The skier had been wearing a transceiver, and so ski patrollers
were able to pinpoint the location of his body within six minutes, and then
recover the body another four minutes later. Patrollers administered cardio
pulmonary resuscitation and then a defibrillation device, but without success.
The slab avalanche broke a crown six to eight feet deep,
patrollers said. Up to 30 inches of snow had fallen on the mountain, with a
total depth of snow of 138 inches at mid-mountain.

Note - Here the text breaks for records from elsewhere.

-- ==== Sys2Proof/Machine/Encoding.lean ====
section
/-!
DEFINITION. The encoding tables: the bits of every operand, modifier and literal field (R56-R61 and the
instruction entries), the form each opcode and modifier allows (R64-R67), and the instruction they name. The
decoder, the encoder and the well-formedness check all read these tables.
-/
namespace Sys2Proof

/-- Selector codes 20-27 (R60). -/
def Konst.bits : Konst → BitVec 6
  | .one => 20 | .m1 => 21 | .two => 22 | .half => 23 | .pinf => 24 | .ninf => 25 | .sign => 26 | .fone => 27

/-- The code of a selector (R60, R147). -/
def Sel.code : Sel → BitVec 6
  | .pop q => 0#4 ++ q
  | .peek q => 1#4 ++ q
  | .x k => 1#3 ++ k
  | .litLo => 16
  | .litHi => 17
  | .zero => 18
  | .tag => 19
  | .konst c => c.bits
  | .link => 8

/-- The selector a code names (R60); codes 28-63 name none. -/
def Sel.ofCode (c : BitVec 6) : Option Sel :=
  match c.toNat with
  | 16 => some .litLo
  | 17 => some .litHi
  | 18 => some .zero
  | 19 => some .tag
  | 20 => some (.konst .one)
  | 21 => some (.konst .m1)
  | 22 => some (.konst .two)
  | 23 => some (.konst .half)
  | 24 => some (.konst .pinf)
  | 25 => some (.konst .ninf)
  | 26 => some (.konst .sign)
  | 27 => some (.konst .fone)
  | n => if n < 4 then some (.pop (c.setWidth 2)) else if n < 8 then some (.peek (c.setWidth 2))
         else if n < 16 then some (.x (c.setWidth 3)) else none

/-- The queue a selector pops or peeks. -/
def Sel.queue? : Sel → Option (BitVec 2)
  | .pop q => some q
  | .peek q => some q
  | _ => none

/-- Whether a selector reads a literal half (R57). -/
def Sel.isLit : Sel → Bool
  | .litLo => true
  | .litHi => true
  | _ => false

/-- GRD (R58). -/
def Guard.bits : Guard → BitVec 3
  | .none => 0 | .popT => 1 | .popF => 2 | .peekT => 3 | .peekF => 4

/-- The guard a GRD value names; 101-111 name none (R58). -/
def Guard.ofBits (b : BitVec 3) : Option Guard :=
  match b.toNat with
  | 0 => some .none
  | 1 => some .popT
  | 2 => some .popF
  | 3 => some .peekT
  | 4 => some .peekF
  | _ => Option.none

/-- NXT (R59). -/
def Nxt.bits : Nxt → BitVec 2
  | .next => 0 | .stay => 1 | .branch _ => 2 | .mark => 3

/-- BRT (R59). -/
def Nxt.brt : Nxt → BitVec 2
  | .branch b => b
  | _ => 0

/-- The action of NXT and BRT (R59). -/
def Nxt.ofBits (n brt : BitVec 2) : Nxt :=
  match n.toNat with
  | 0 => .next
  | 1 => .stay
  | 2 => .branch brt
  | _ => .mark

/-- The 16 bits of a consumer slot (R61). -/
def Slot.bits : Slot → BitVec 16
  | .none => 0
  | .queue n q last => 1#2 ++ n ++ q ++ BitVec.ofBool last ++ 0#5
  | .lane d last l => 2#2 ++ 39#6 ++ d ++ BitVec.ofBool last ++ l
  | .reg n k => 3#2 ++ n ++ 0#2 ++ 0#1 ++ 0#2 ++ k
  | .ctl n => 3#2 ++ n ++ 0#2 ++ 0#1 ++ 16#5

/-- The consumer slot that 16 bits name by their shape alone (R61). -/
def Slot.ofBits (b : BitVec 16) : Option Slot :=
  let node := b.extractLsb' 8 6
  let q := b.extractLsb' 6 2
  let lane := b.extractLsb' 0 5
  match (b.extractLsb' 14 2).toNat with
  | 0 => if b = 0 then some .none else Option.none
  | 1 => if lane = 0 then some (.queue node q (b.getLsbD 5)) else Option.none
  | 2 => if node = 39 then some (.lane q (b.getLsbD 5) lane) else Option.none
  | _ => if b.extractLsb' 5 3 ≠ 0 then Option.none
         else if lane = 16 then some (.ctl node)
         else if lane.ult 8 then some (.reg node (b.extractLsb' 0 3)) else Option.none

/-- W of MOD[1:0] (R106). -/
def Wid.bits : Wid → BitVec 2
  | .w32 => 0 | .w16 => 1 | .w8 => 2

def Wid.ofBits (b : BitVec 2) : Wid :=
  match b.toNat with
  | 0 => .w32
  | 1 => .w16
  | _ => .w8

/-- MOD of an integer type (R106). -/
def IntTy.bits (t : IntTy) : BitVec 4 := BitVec.ofBool t.sat ++ BitVec.ofBool t.uns ++ t.w.bits

def IntTy.ofBits (m : BitVec 4) : IntTy := ⟨m.getLsbD 3, m.getLsbD 2, Wid.ofBits (m.extractLsb' 0 2)⟩

/-- Rounding code (R79). -/
def Rnd.bits : Rnd → BitVec 2
  | .rne => 0 | .rtz => 1 | .rup => 2 | .rdn => 3

def Rnd.ofBits (b : BitVec 2) : Rnd :=
  match b.toNat with
  | 0 => .rne
  | 1 => .rtz
  | 2 => .rup
  | _ => .rdn

/-- CMP condition codes (R109). -/
def CmpCond.bits : CmpCond → BitVec 4
  | .eq => 0 | .ne => 1 | .ltI => 2 | .leI => 3 | .gtI => 4 | .geI => 5 | .ltN => 6 | .leN => 7 | .gtN => 8 | .geN => 9

def CmpCond.ofBits (b : BitVec 4) : CmpCond :=
  match b.toNat with
  | 0 => .eq
  | 1 => .ne
  | 2 => .ltI
  | 3 => .leI
  | 4 => .gtI
  | 5 => .geI
  | 6 => .ltN
  | 7 => .leN
  | 8 => .gtN
  | _ => .geN

/-- FCMP condition codes (R113). -/
def FCond.bits : FCond → BitVec 3
  | .eq => 0 | .ne => 1 | .lt => 2 | .le => 3 | .gt => 4 | .ge => 5 | .un => 6 | .or => 7

def FCond.ofBits (b : BitVec 3) : FCond :=
  match b.toNat with
  | 0 => .eq
  | 1 => .ne
  | 2 => .lt
  | 3 => .le
  | 4 => .gt
  | 5 => .ge
  | 6 => .un
  | _ => .or

/-- OCMP condition codes (R121). -/
def OCond.bits : OCond → BitVec 4
  | .eq => 0 | .ne => 1 | .lt => 2 | .le => 3 | .gt => 4 | .ge => 5

def OCond.ofBits (b : BitVec 4) : OCond :=
  match b.toNat with
  | 0 => .eq
  | 1 => .ne
  | 2 => .lt
  | 3 => .le
  | 4 => .gt
  | _ => .ge

/-- MOD of ACC (R112). -/
def AccKind.bits : AccKind → BitVec 4
  | .wrap => 0
  | .sat => 4
  | .f32 r => 2#2 ++ r.bits

def AccKind.ofBits (m : BitVec 4) : AccKind :=
  if m.getLsbD 3 then .f32 (Rnd.ofBits (m.extractLsb' 0 2)) else if m.getLsbD 2 then .sat else .wrap

/-- The MOD values ACC allows (R112). -/
def AccKind.bitsOk (m : BitVec 4) : Bool := m == 0 || m == 4 || m.extractLsb' 2 2 == 2#2
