-- ==== Sys2Proof/Decode.lean ====
section
/-!
DEFINITION. The decoder of instruction words, in the order of the loader's field checks (R66 step 5), total on any
bytes and rejecting by the load-check cause of R67; the encoder written from the same tables; and the
firmware-command words (R390).
-/
namespace Sys2Proof

/-- What the loader knows of the place an instruction word stands in: its node, whether its row has a descent
node (R14), whether its block is a trailing half (R160), the node's occupied slots (R59), and the longest bypass that stays
inside the band, as the QUEUE field of a lane slot counts it (R61, R378). -/
structure DecodeCtx where
  own   : Option Nat := none
  desc  : Bool := true
  trail : Bool := true
  occ   : Option (BitVec 4) := none
  reach : Option Nat := none
  deriving DecidableEq, Repr

/-- The node kind an opcode executes on (R65). -/
def opcKind (n : Nat) : Option NodeKind :=
  if 0x01 ≤ n && n ≤ 0x25 || 0x40 ≤ n && n ≤ 0x4B || 0x50 ≤ n && n ≤ 0x55 then some .scalar
  else if 0x60 ≤ n && n ≤ 0x7A then some .lane
  else if 0x80 ≤ n && n ≤ 0x87 then some .matrix
  else if 0x90 ≤ n && n ≤ 0xA4 || n = 0xE7 || n = 0xEB || n = 0xEC then some .port
  else if 0xB0 ≤ n && n ≤ 0xBC then some .descent
  else if 0xC0 ≤ n && n ≤ 0xCF then some .cell
  else if 0xE0 ≤ n && n ≤ 0xEE then some .scalar
  else none

/-- The opcode and its node: 0x000, 0x001, 0x004, 0x008 (R67); 0x004 before 0x008 (DESIGN CHOICE, log entry 94). -/
def opcCheck (x : DecodeCtx) (opc : BitVec 8) : Option Cause :=
  if opc = 0 then some 0x000
  else match opcKind opc.toNat with
    | none => some 0x001
    | some k =>
      match x.own with
      | none => none
      | some n => if NodeKind.of n ≠ some k then some 0x004 else if n = 37 && !x.desc then some 0x008 else none

/-- BRT: zero unless NXT = 10, and an occupied slot (R59, R67); on a REP too, though R116 names only 0x003 and 0x002 (DEDUCED,
log entry 78). -/
def brtCheck (x : DecodeCtx) (nxt brt : BitVec 2) : Option Cause :=
  if nxt ≠ 2 then (if brt = 0 then none else some 0x00A)
  else match x.occ with
    | none => none
    | some o => if o.getLsbD brt.toNat then none else some 0x00A

/-- A selector field of class `cls`. -/
def readSel (f : Form) (cls : SrcCls) (lit trail : Bool) (c : BitVec 6) : Except Cause Sel :=
  match if f.lit == .ctl && c == 17 then some 0x006 else selCheck cls f.kind lit trail c with
  | some e => .error e
  | none =>
    if f.kind = .matrix && c = 8 then .ok .link
    else match Sel.ofCode c with
      | none => .error 0x006
      | some s => if litSelOk f s then .ok s else .error 0x006

/-- A bypass that leaves the band or passes a row with ENDBAND (R61, R378). -/
def bypassBad (reach : Option Nat) (s : Slot) : Bool :=
  match reach, s with
  | some k, .lane d _ _ => d ≠ 0 && k < d.toNat
  | _, _ => false

/-- A consumer slot field of class `cls`. -/
def readSlot (f : Form) (x : DecodeCtx) (cls : DstCls) (b : BitVec 16) : Except Cause Slot :=
  match Slot.ofBits b with
  | none => .error 0x007
  | some s =>
    match slotCheck cls x.own x.desc f.kind s with
    | some e => .error e
    | none => if bypassBad x.reach s then .error 0x007 else .ok s

/-- Raise a cause unless there is none. -/
def orCause (c : Option Cause) : Except Cause Unit :=
  match c with
  | none => .ok ()
  | some e => .error e

/-- The third source of the literal (R105, R128, R246). -/
def readThird (f : Form) (lit : Option DWord) : Sel :=
  match f.c, lit with
  | some (_, p), some l => (Sel.ofCode (l.extractLsb' p 6)).getD .zero
  | _, _ => .zero

/-- The third source's code, where the form has one. -/
def thirdCode (f : Form) (lit : Option DWord) : Option (BitVec 6) :=
  match f.c, lit with
  | some (_, p), some l => some (l.extractLsb' p 6)
  | _, _ => none

/-- Whether a form requires a literal. -/
def LitRule.needs : LitRule → Bool
  | .req => true
  | .ctl => true
  | _ => false

/-- Decode one instruction word with the literal word that follows it when its LIT bit is 1 (R56, R66). -/
def decodeWord (x : DecodeCtx) (w : DWord) (literal : DWord) : Except Cause Instr := do
  let opc := w.extractLsb' 56 8
  let m := w.extractLsb' 52 4
  let lit : Option DWord := if w.getLsbD 51 then some literal else none
  orCause (opcCheck x opc)
  let f ← formOf opc m
  orCause (if f.lit.needs && lit.isNone then some 0x003 else none)
  orCause (if f.grd || w.extractLsb' 48 3 = 0 then none else some 0x003)
  let grd ← match Guard.ofBits (w.extractLsb' 48 3) with
    | none => .error 0x005
    | some g => .ok g
  let nxt := Nxt.ofBits (w.extractLsb' 46 2) (w.extractLsb' 44 2)
  orCause (if nxtOk f.nxt nxt then none else some 0x003)
  orCause (brtCheck x (w.extractLsb' 46 2) (w.extractLsb' 44 2))
  let a ← readSel f f.a (f.immLit lit.isSome) x.trail (w.extractLsb' 38 6)
  orCause (if f.lit == .bcast && lit.isNone && a.queue?.isSome then some 0x003 else none)
  let b ← readSel f f.b (f.immLit lit.isSome && f.lit != .bcast) x.trail (w.extractLsb' 32 6)
  orCause (if popsTwo opc && a = b then some 0x003 else none)
  let d0 ← readSlot f x f.d0 (w.extractLsb' 16 16)
  let d1 ← readSlot f x f.d1 (w.extractLsb' 0 16)
  orCause (litCheck f a b (thirdCode f lit) lit)
  match build opc m ⟨grd, nxt, a, b, d0, d1, immOf f a b lit⟩ (readThird f lit) lit with
  | none => .error 0x001
  | some i =>
    match entryCheck i with
    | some e => .error e
    | none => .ok i

/-- The instruction word of the parts (R56). -/
def Parts.word (p : Parts) : DWord :=
  p.opc ++ p.mod ++ BitVec.ofBool p.lit.isSome ++ p.ops.grd.bits ++ p.ops.nxt.bits ++ p.ops.nxt.brt ++
    p.ops.a.code ++ p.ops.b.code ++ p.ops.d0.bits ++ p.ops.d1.bits

/-- Word 0 of a firmware command without its TAG (R390). -/
def fwWord (code sub : BitVec 8) : DWord := pos sub 8 ||| pos code 0

/-- The words of an instruction: its word and its literal; word 0 of a firmware command; none for an event that no
word names. -/
def encode (i : Instr) : List DWord :=
  match partsOf i with
  | some p =>
    match p.lit with
    | none => [p.word]
    | some l => [p.word, l]
  | none =>
    match fwParts i with
    | some (c, s) => [fwWord c s]
    | none => []

/-- Decode the words that `encode` writes, anywhere in a row (no place known). -/
def decodeWords (ws : List DWord) : Except Cause Instr :=
  match ws with
  | [w] => decodeWord {} w 0
  | [w, l] => decodeWord {} w l
  | _ => .error 0x001

/-- Eight bytes as a little-endian word (R5), with the bytes that follow. -/
def takeWord (bs : List Byte) : Option (DWord × List Byte) :=
  match bs with
  | a :: b :: c :: d :: e :: f :: g :: h :: r => some (h ++ g ++ f ++ e ++ d ++ c ++ b ++ a, r)
  | _ => none

/-- Why bytes name no instruction: too few of them, or a load-check cause. -/
inductive DecodeError where
  | short
  | refused (c : Cause)
  deriving DecidableEq, Repr

/-- Decode the instruction at the head of a list of bytes (R52, R56): total, and rejecting by name. -/
def decodeBytes (x : DecodeCtx) (bs : List Byte) : Except DecodeError (Instr × List Byte) :=
  match takeWord bs with
  | none => .error .short
  | some (w, r) =>
    if w.getLsbD 51 then
      match takeWord r with
      | none => .error .short
      | some (l, r2) =>
        match decodeWord x w l with
        | .error c => .error (.refused c)
        | .ok i => .ok (i, r2)
    else
      match decodeWord x w 0 with
      | .error c => .error (.refused c)
      | .ok i => .ok (i, r)

/-- The firmware command of word 0 (R390); the reserved bits [31:16] are judged when it is carried out. -/
def decodeFw (w : DWord) : Option Instr := fwOfCode (w.extractLsb' 0 8).toNat (w.extractLsb' 8 8).toNat

/-- `n` little-endian bytes of a number. -/
def natBytes (n w : Nat) : List Byte :=
  match n with
  | 0 => []
  | n + 1 => BitVec.ofNat 8 w :: natBytes n (w / 256)

/-- The instruction the decoder reads from an instruction whose bits are `w`, the bits above `nbits` zero. An
instruction of up to 128 bits is an instruction word with its literal; a firmware command has 512 bits (R390). -/
def decodeTableWord (nbits w : Nat) : Option Instr :=
  if nbits ≤ 128 then
    match decodeBytes {} (natBytes 16 (w % 2 ^ nbits)) with
    | .ok (i, _) => some i
    | .error _ => none
  else decodeFw (BitVec.ofNat 64 w)

end Sys2Proof
end

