/-! ## Places -/

def rowIx (r : RowId) : Nat := (r.die * 12 + r.cl) * 28 + r.row
def clIx (die cl : Nat) : Nat := die * 12 + cl

def State.row (s : State) (r : RowId) : Row := tgetD s.rows (rowIx r) {}
def State.setRow (s : State) (r : RowId) (x : Row) : State := { s with rows := tset s.rows (rowIx r) x }
def State.node (s : State) (n : NodeId) : Node := tgetD (s.row n.row).nodes n.node {}
def State.setNode (s : State) (n : NodeId) (x : Node) : State :=
  s.setRow n.row { s.row n.row with nodes := tset (s.row n.row).nodes n.node x }
def State.die (s : State) (d : Nat) : Die := tgetD s.dies d {}
def State.setDie (s : State) (d : Nat) (x : Die) : State := { s with dies := tset s.dies d x }
def State.cluster (s : State) (die cl : Nat) : Cluster := tgetD s.clusters (clIx die cl) {}
def State.setCluster (s : State) (die cl : Nat) (x : Cluster) : State :=
  { s with clusters := tset s.clusters (clIx die cl) x }
def State.port (s : State) (n : NodeId) : Port := tgetD (s.row n.row).ports n.node {}
def State.setPort (s : State) (n : NodeId) (p : Port) : State :=
  s.setRow n.row { s.row n.row with ports := tset (s.row n.row).ports n.node p }
def State.setHub (s : State) (h : Hub) : State := { s with hub := h }
/-- The cycle counter of a die (R362). -/
def State.cyc (s : State) (die : Nat) : Nat := (s.die die).cyc.toNat
def State.region (s : State) (die k : Nat) : Region := tgetD (s.die die).regions k {}
def State.setRegion (s : State) (die k : Nat) (r : Region) : State :=
  s.setDie die { s.die die with regions := tset (s.die die).regions k r }

/-- The region that holds a row, with its index (R40). -/
def regionAmong (cl row : Nat) : Tbl Region → Option (Nat × Region)
  | [] => none
  | (k, r) :: t =>
    if r.valid && r.cl = cl && r.first ≤ row && row < r.first + r.nrows then some (k, r) else regionAmong cl row t

def State.regionOf (s : State) (r : RowId) : Option (Nat × Region) := regionAmong r.cl r.row (s.die r.die).regions

/-- The owner whose work a row runs; owner 0 where no region holds it (R94). -/
def State.ownerOf (s : State) (r : RowId) : BitVec 12 :=
  match s.regionOf r with
  | none => 0
  | some (_, g) => g.owner

/-- Position of a value in a list. -/
def indexOf (x : Nat) : List Nat → Nat → Option Nat
  | [], _ => none
  | y :: t, i => if x = y then some i else indexOf x t (i + 1)

/-- A row's slot in a band; none for a relay. -/
def Band.slotOf (b : Band) (row : Nat) : Option Nat := indexOf (row - b.base) b.live 0

/-- Whether a row of a band's cluster is one that its launch holds: under SCROLL the slots from D on stay free for other
work of the context (R38, log entry 71). -/
def Band.spans (b : Band) (row : Nat) : Bool :=
  b.base ≤ row && row < b.base + b.b && (b.mode || match b.slotOf row with
    | some i => i < b.desc.d
    | none => true)

/-- The band of a region whose rows a row is one of. -/
def bandAmong (k row : Nat) : Tbl Band → Option (Nat × Band)
  | [] => none
  | (j, b) :: t => if b.region = k && b.spans row then some (j, b) else bandAmong k row t

/-- The band of a row (R367). -/
def State.bandOf (s : State) (r : RowId) : Option (Nat × Band) :=
  match s.regionOf r with
  | none => none
  | some (k, _) => bandAmong k r.row (s.die r.die).bands

/-- The band entry of a row: of its band, or of one whose launch has completed in the row (R367). -/
def State.bandEntry (s : State) (r : RowId) : Option Band :=
  match s.bandOf r, s.regionOf r with
  | some (_, b), _ => some b
  | none, some (k, _) => (bandAmong k r.row (s.die r.die).past).map Prod.snd
  | none, none => none

/-- Whether a row is free: no launch of its region holds it, and no placement has taken it (R45). -/
def State.rowFreeAt (s : State) (die k row : Nat) : Bool :=
  (bandAmong k row (s.die die).bands).isNone &&
    (s.die die).placing.all fun e => !(e.2.region = k && e.2.base ≤ row && row < e.2.base + e.2.desc.b)

/-- The bands of a region, with their indices. -/
def State.bandsOf (s : State) (die k : Nat) : List (Nat × Band) := (s.die die).bands.filter fun e => e.2.region = k

/-- The record of the launch that a row runs; of the region's first launch where no band has the row (R42, R326). -/
def State.launchAt (s : State) (r : RowId) : List DWord :=
  match s.bandOf r, s.regionOf r with
  | some (_, b), _ => b.launch
  | none, some (_, g) => g.launch
  | none, none => []

def State.setBand (s : State) (die k : Nat) (b : Band) : State :=
  s.setDie die { s.die die with bands := tset (s.die die).bands k b }

/-- Whether a freeze token has reached a row (R334: at t0 + 2·d). -/
def Frz.reached (f : Frz) (row cyc : Nat) : Bool :=
  f.t0 + 2 * (if f.row ≤ row then row - f.row else f.row - row) ≤ cyc

/-- Whether a row is no row of a launch: its region is idle, or the launches of its region have other rows. -/
def State.idleAt (s : State) (r : RowId) : Bool :=
  match s.regionOf r with
  | none => false
  | some (k, g) => g.st = .idle || (!(s.bandsOf r.die k).isEmpty && (s.bandOf r).isNone)

/-- Whether the nodes of a row may start firings (R169): its region is no frozen one, and no freeze token has reached the
row (R334). What a launch that has ended left in its rows goes on (log entry 67). -/
def State.rowRuns (s : State) (r : RowId) : Bool :=
  match s.regionOf r with
  | none => false
  | some (_, g) =>
    (g.st = .running || g.st = .idle) && (match g.frz with
      | none => true
      | some f => !f.reached r.row (s.cyc r.die))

On the same day, at about the same time, two snowmobilers were
killed by an avalanche in the Rabbit Ears Range west of Grand Lake, Colo. One
snowmobiler who was with them was partially buried and was able to dig himself
out. When rescue personnel arrived, cardio-pulmonary resuscitation was being
performed on one of the victims.
It took rescuers an hour and 45
minutes to find and dig out the second snowmobiler. Both victims, one aged 38
and the other 19, were declared dead at the scene.
“We hate it when this kind of thing
happens,” search leader Mark Foley told the
Sky-Hi Daily News
, “but they were in a bad place at a bad time, and they
had no beacons (transceivers) on. If they had beacons on, it’s possible they
could have been saved.”
Aspen whispering about Madoff
ASPEN, Colo. — There are hushed talks in Aspen about
local victims of Bernard Madoff’s alleged Ponzi scheme. At least two residents
are said to be selling their homes because of losses suffered in the scam.
“I did not invest in him, but I know at least 10 people (in
Aspen) who did,” said Aspen businessman Leonard “Boogie” Weinglass. “But I’m
not giving their names,” he added.
A disproportionate number of Madoff’s victims were said to be
Jewish, and Aspen has a large Jewish community, with three congregations.
“I can tell you dozens and dozens of people,” said one
resident, well connected to Aspen’s Jewish community, who spoke with
The
Aspen Times
on the basis of anonymity. “I
would not be surprised if the impact is half a billion dollars.”
Victims of the Ponzi scheme were also rumored in Vail.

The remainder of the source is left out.